- 14 June 2023
- 5:00 – 7:00 pm
- Architecture Summer Series
A series of talks and discussions showcasing new research and approaches to thinking about buildings, cities, and landscapes in Britain and elsewhere.
- Paul Mellon Centre and Online
Empires, we are given to understand, are big affairs. Building empire is about conquering and accumulating vast territories, a collective enterprise of enormous proportions. Stories of imperial expansion are told through wars, annexations and much-prized commercial goods – cotton, indigo, saltpetre, opium, spices, tea – that yielded large profits. Drawing on her book Small Spaces: Recasting the Architecture of Empire (Bloomsbury, 2023), Swati Chattopadhyay offers a new approach to empire by focusing on “small spaces.” These spaces include service spaces, workspaces, storage spaces that have long been considered insignificant because of their size or location, or the minor role they seemingly play in economic and political histories. They are cook rooms, godowns, bottlekhanas – spaces with uncertain names and hazy genealogies in the margins of the imperial archive. Chattopadhyay demonstrates how attention to small scale and size, and the lived worlds of small spaces, might help us rethink empire as a global enterprise.
Respondent: Tania Sengupta
A Research Seminar Series co-organised with Rixt Woudstra (Assistant Professor in Architectural History, University of Amsterdam).
About the speakers
Swati Chattopadhyay is a professor in the Department of History of Art and Architecture at the University of California, Santa Barbara. She is a visiting professor of architectural history at the Manchester School of Architecture. Trained as an architect and architectural historian, Chattopadhyay specialises in modern architecture and urbanism, and the cultural landscape of the British empire. She is the author of Representing Calcutta: Modernity, Nationalism, and the Colonial Uncanny (Routledge, 2005; paperback 2006), Unlearning the City: Infrastructure in a New Optical Field (Minnesota, 2012) and Small Spaces: Recasting the Architecture of Empire (Bloomsbury, 2023). She co-edited, with Jeremy White, City Halls and Civic Materialism: Towards a Global History of Urban Public Space (Routledge, 2014) and Routledge Companion to Critical Approaches to Contemporary Architecture (Taylor and Francis, 2019). Her awards include a Guggenheim Fellowship; three fellowships from the American Institute of Indian Studies; a J. Paul Getty Fellowship; a National Science Foundation Grant; a Fellowship from the Swedish Collegium for Advanced Study; a Distinguished Visiting Fellowship from Queen Mary, University of London; a Birkbeck Institute for the Humanities Fellowship, University of London; and the Society of Architectural Historians Founder's Award. She is a Founding Editor of PLATFORM and a former editor of the Journal of the Society of Architectural Historians (JSAH). In 2018 she was named as a Fellow of the Society of Architectural Historians for a lifetime of significant contributions to the field.

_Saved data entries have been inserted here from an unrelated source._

-- ==== Sys2Proof/Machine/Operands.lean ====
section
/-! DEFINITION. The addressing modes (30_encoding.md R84 to R98): the effective address `EA` of each memory mode, the base
address of the indexed ones, and the targets of `rel`, `adr` and `ind`. `imp`, `acc` and `imm` have no address: their
operand is named by the instruction's meaning. -/

namespace Sys2Proof.Machine

/-- `zp` (30_encoding.md R87). -/
def eaZp (b1 : Byte) : Addr := zext b1

/-- `zpx`, wrapping in the zero page (30_encoding.md R88). -/
def eaZpx (b1 : Byte) (s : State) : Addr := zext (b1 + s.x)

/-- `zpy`, wrapping in the zero page (30_encoding.md R89). -/
def eaZpy (b1 : Byte) (s : State) : Addr := zext (b1 + s.y)

/-- `abs`, `b2 :: b1`; also `BASE` of `abx` and `aby`, and the target of `adr` (30_encoding.md R90, R91, R92, R96). -/
def eaAbs (b1 b2 : Byte) : Addr := cat b2 b1

/-- A base address indexed modulo 65536 (30_encoding.md R91, R92, R94). -/
def indexed (base : Addr) (index : Byte) : Addr := base + zext index

/-- `abx` (30_encoding.md R91). -/
def eaAbx (b1 b2 : Byte) (s : State) : Addr := indexed (eaAbs b1 b2) s.x

/-- `aby` (30_encoding.md R92). -/
def eaAby (b1 b2 : Byte) (s : State) : Addr := indexed (eaAbs b1 b2) s.y

/-- The 16-bit pointer in the zero page, its high byte's address wrapping in the zero page (30_encoding.md R93, R94). -/
def zpPointer (z : Byte) (s : State) : Addr := cat (s.read (zext (z + 1))) (s.read (zext z))

/-- `izx` (30_encoding.md R93). -/
def eaIzx (b1 : Byte) (s : State) : Addr := zpPointer (b1 + s.x) s

/-- `BASE` of `izy` (30_encoding.md R94). -/
def baseIzy (b1 : Byte) (s : State) : Addr := zpPointer b1 s

/-- `izy` (30_encoding.md R94). -/
def eaIzy (b1 : Byte) (s : State) : Addr := indexed (baseIzy b1 s) s.y

/-- The target of `rel`, from NextPC (30_encoding.md R95). -/
def targetRel (b1 : Byte) (nextPc : Addr) : Addr := nextPc + sext b1

/-- The target of `ind`: the pointer's high byte is read in the pointer's own page (30_encoding.md R97). -/
def targetInd (b1 b2 : Byte) (s : State) : Addr := cat (s.read (cat b2 (b1 + 1))) (s.read (cat b2 b1))

/-- "Page boundary crossed" (30_encoding.md R91). -/
def pageCrossed (base ea : Addr) : Bool := hi ea != hi base

end Sys2Proof.Machine
end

Tania Sengupta is Associate Professor and Director of Architectural History and Theory at the Bartlett School of Architecture, University College London. Her research looks at histories and legacies of colonial architecture and urban landscapes in South Asia and more broadly global postcolonial contexts, and questions of (in)equity that stem from these inheritances today. She is particularly interested in marginalised knowledges, sites and people in architectural history. Themes in her research include: architectures of colonial everyday governance; provincial identity and urban-rural relationships; spaces of domesticity; race and the built environment; histories of architectural expertise; and the relationship between architecture, material cultures and life-worlds.
Dr Sengupta is presently on a Paul Mellon Centre Mid-Career Fellowship for her monograph on the spatial cultures of provincial governance and everyday life in colonial eastern India in the nineteenth century. Along with Dr Stuart King (University of Melbourne), she is also working on a RIBA-commissioned volume entitled Reclaiming Colonial Architecture that looks at recent responses to the material inheritance of colonialism across the world, spanning the built and the natural environment and material culture. She has also written on methodological questions researching on women and space in sites of colonial provinciality and contributed a chapter on the architecture of colonial South Asia in Sir Banister Fletcher’s Global History of Architecture (2020) and a piece entitled “Race and Built Environment in Britain” in the forthcoming Bloomsbury Encyclopaedia of Women in Architecture. Her research on colonial paper-bureaucracy and governmental space received the RIBA President’s Medal for Research 2019. She is Co-chief Editor of the Architecture Beyond Europe journal and Co-curator of the curricular resource (2020) “‘Race’ and Space: What Is ‘Race’ Doing in a Nice Field like the Built Environment?”